Waved carpet moth description

GenusHydrelia (1)

Adult Waved Carpet moths have pale whitish-grey coloured wings with wavy brown patterning (3). A darker dusky-brown form also occurs in Kent and Sussex (1). The caterpillar is purplish-brown in colour becoming greenish towards the sides (4).

Wingspan: 2.6- 2.7 cm (1)

Waved carpet moth biology

This moth is single-brooded, the adults fly in June and July and the caterpillars are present in July and August. The overwintering stage is the pupa(1).


Waved carpet moth range

A very local species in the UK, the Waved Carpet is found in five main locations: Devon, Cornwall and Dorset, the borders of Hampshire Sussex and Surrey, Kent and East Sussex, and Monmouthshire and Gloucestershire. It is also occasionally reported from Wales and Cumbria. It is believed to be in decline in many parts of its European range (2).

You can view distribution information for this species at the National Biodiversity Network Atlas.

Waved carpet moth habitat

The main habitats for this species are alder woodland and chestnut coppice. The caterpillars also feed on birch and sallow trees (5).


Waved carpet moth status

Classified as Nationally Scarce in Great Britain (2).


Waved carpet moth threats

This species may have suffered because the decline in traditional coppice management has resulted in a loss of young regrowth. However, populations appear to be stable in western Britain (5).


Waved carpet moth conservation

The Waved Carpet is a priority species under the UK Biodiversity Action Plan (UK BAP). The plan aims to enhance the size of all known populations by the year 2010. Coppice for Butterflies, an initiative of the Forestry Commission has focused on five areas where the Waved Carpet occurs. A number of the current populations occur within nature reserves and Sites of Special Scientific Interest (SSSIs) (2).

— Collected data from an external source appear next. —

/-- Every command's effect on memory is one of the two. -/
theorem exec_effect (i : Instr) {s t : State} (ht : exec i s = .next t) : MemoryEffect i s t := by
  cases i
  case nop => cases ht; exact .kept (by decide) rfl
  case hmtClear => cases ht; exact .kept (by decide) rfl
  case hmtHash => cases ht; exact .kept (by decide) rfl
  case hmtProbe =>
    refine withSrc_effect (fun h => ?_) ht
    dsimp only at h
    split at h <;> cases h <;> exact .kept (by decide) rfl
  case hmtRead =>
    simp only [exec, execHmtRead] at ht
    split at ht <;> cases ht <;> exact .kept (by decide) rfl
  case hmtCompress =>
    refine withSrcDst_effect (fun ho h => ?_) ht
    dsimp only at h
    split at h
    · cases h; exact .kept (by decide) rfl
    split at h <;> cases h
    · refine .inr ⟨rfl, fun _ => ho, fun x hx => ?_⟩
      exact Memory.freeFill_read_outside _ _ _ _ _ (Region.outside_of_contains hx)
    · exact .stored rfl (fun _ => ho) _ (Nat.le_of_not_lt ‹_›) rfl
  case hmtBound =>
    simp only [exec, execHmtBound] at ht
    split at ht <;> cases ht <;> exact .kept (by decide) rfl
  case tencSeq =>
    refine withSrcDst_effect (fun ho h => ?_) ht
    split at h
    · cases h; exact .kept (by decide) rfl
    split at h
    · cases h; exact .kept (by decide) rfl
    split at h
    · cases h; exact .kept (by decide) rfl
    exact emitSequence_effect rfl (fun _ => ho) h
  case tencLast =>
    refine withSrcDst_effect (fun ho h => ?_) ht
    split at h
    · cases h; exact .kept (by decide) rfl
    exact emitSequence_effect rfl (fun _ => ho) h
  case fhPack =>
    refine withDst_effect (fun h => ?_) ht
    split at h
    · cases h; exact .kept (by decide) rfl
    dsimp only at h
    split at h <;> cases h
    · exact .failed rfl nofun
    · exact .stored rfl nofun _ (Nat.le_of_not_lt ‹_›) rfl
  case fhParse =>
    refine withSrc_effect (fun h => ?_) ht
    split at h <;> cases h
    · exact .kept (parseHeader_error ‹_›) rfl
    · exact .kept (by decide) (by simp)
    · exact .kept (by decide) (by simp)
  case fhSize =>
    refine withSrc_effect (fun h => ?_) ht
    dsimp only at h
    repeat' split at h
    all_goals cases h; exact .kept (by decide) rfl
  case bhPack =>
    refine withDst_effect (fun h => ?_) ht
    split at h
    · cases h; exact .kept (by decide) rfl
    split at h <;> cases h
    · exact .failed rfl nofun
    · exact .stored rfl nofun _ (by simp [leBytes]; omega) rfl
  case bhEnd =>
    refine withDst_effect (fun h => ?_) ht
    split at h <;> cases h
    · exact .failed rfl nofun
    · exact .stored rfl nofun _ (by simp; omega) rfl
  case bhParse =>
    refine withSrc_effect (fun h => ?_) ht
    dsimp only at h
    split at h <;> cases h <;> exact .kept (by decide) rfl
  case xxhInit => cases ht; exact .kept (by decide) rfl
  case xxhUpdate =>
    refine withSrc_effect (fun h => ?_) ht
    cases h; exact .kept (by decide) rfl
  case xxhDigest => cases ht; exact .kept (by decide) rfl
  case xxhOneshot =>
    refine withSrc_effect (fun h => ?_) ht
    cases h; exact .kept (by decide) rfl
  case xxhCheckBlock =>
    refine withSrc_effect (fun h => ?_) ht
    split at h <;> cases h <;> exact .kept (by decide) rfl
  case xxhCheckContent =>
    simp only [exec, execXxhCheckContent] at ht
    split at ht <;> cases ht <;> exact .kept (by decide) rfl

/-- What the host has seen of a command matters to it only through its reads: where nothing races it does not matter. -/
theorem exec_glimpse (i : Instr) (s : State) (g : Option Glimpse) (h : s.raced = []) :
    exec i { s with glimpse := g } = exec i s := by
  have hb : ({ s with glimpse := g } : State).srcByte = s.srcByte := by
    funext tag i
    simp only [State.srcByte]
    rw [s.engineRead_unraced h, State.engineRead_unraced { s with glimpse := g } h]
  have hbs : ({ s with glimpse := g } : State).srcBytes = s.srcBytes := by
    funext tag
    simp only [State.srcBytes, hb]
  have hw : ∀ (bs : List Byte) (m : Memory) (a : Nat),
      ({ s with glimpse := g } : State).engineWrites m a bs = s.engineWrites m a bs := by
    intro bs
    induction bs with
    | nil => intro m a; rfl
    | cons b bs ih => intro m a; rw [State.engineWrites, State.engineWrites, ih]; rfl
  cases i <;>
    simp only [exec, execNop, execHmtClear, execHmtHash, execHmtProbe, execHmtRead, execHmtCompress, execHmtBound,
      execTencSeq, execTencLast, execFhPack, execFhParse, execFhSize, execBhPack, execBhEnd, execBhParse, execXxhInit,
      execXxhUpdate, execXxhDigest, execXxhOneshot, execXxhCheckBlock, execXxhCheckContent, State.emitSequence,
      State.writeDst, hb, hbs, hw] <;> rfl

end Sys2Proof.Machine
end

View information on this species at the UNEP World Conservation Monitoring Centre.
There may be further information about this species available via the National Biodiversity Network Atlas.
The UK Biodiversity Action Plan for this species is available at UK BAP.

Find out more

Further reading on moths:
Skinner, B. (1998) Colour Identification Guide to Moths of the British Isles. Viking Press, London.
Leverton, R. (2001) Enjoying moths. Poyser, London.



Information authenticated by Adrian Spalding.



Coppicing is a traditional form of woodland management in which trees are cut close to the base of the trunk. Re-growth occurs in the form of many thin poles. Coppiced woodlands are cut in this way on rotation, producing a mosaic of different stages of re-growth.
Stage in an insect's development when huge changes occur, which reorganise the larval form into the adult form. In butterflies the pupa is also called a chrysalis.
(also known as 'univoltine'). Insect life cycle that takes 12 months to be complete, and involves a single generation. The egg, larva, pupa or adult over winters as a dormant stage.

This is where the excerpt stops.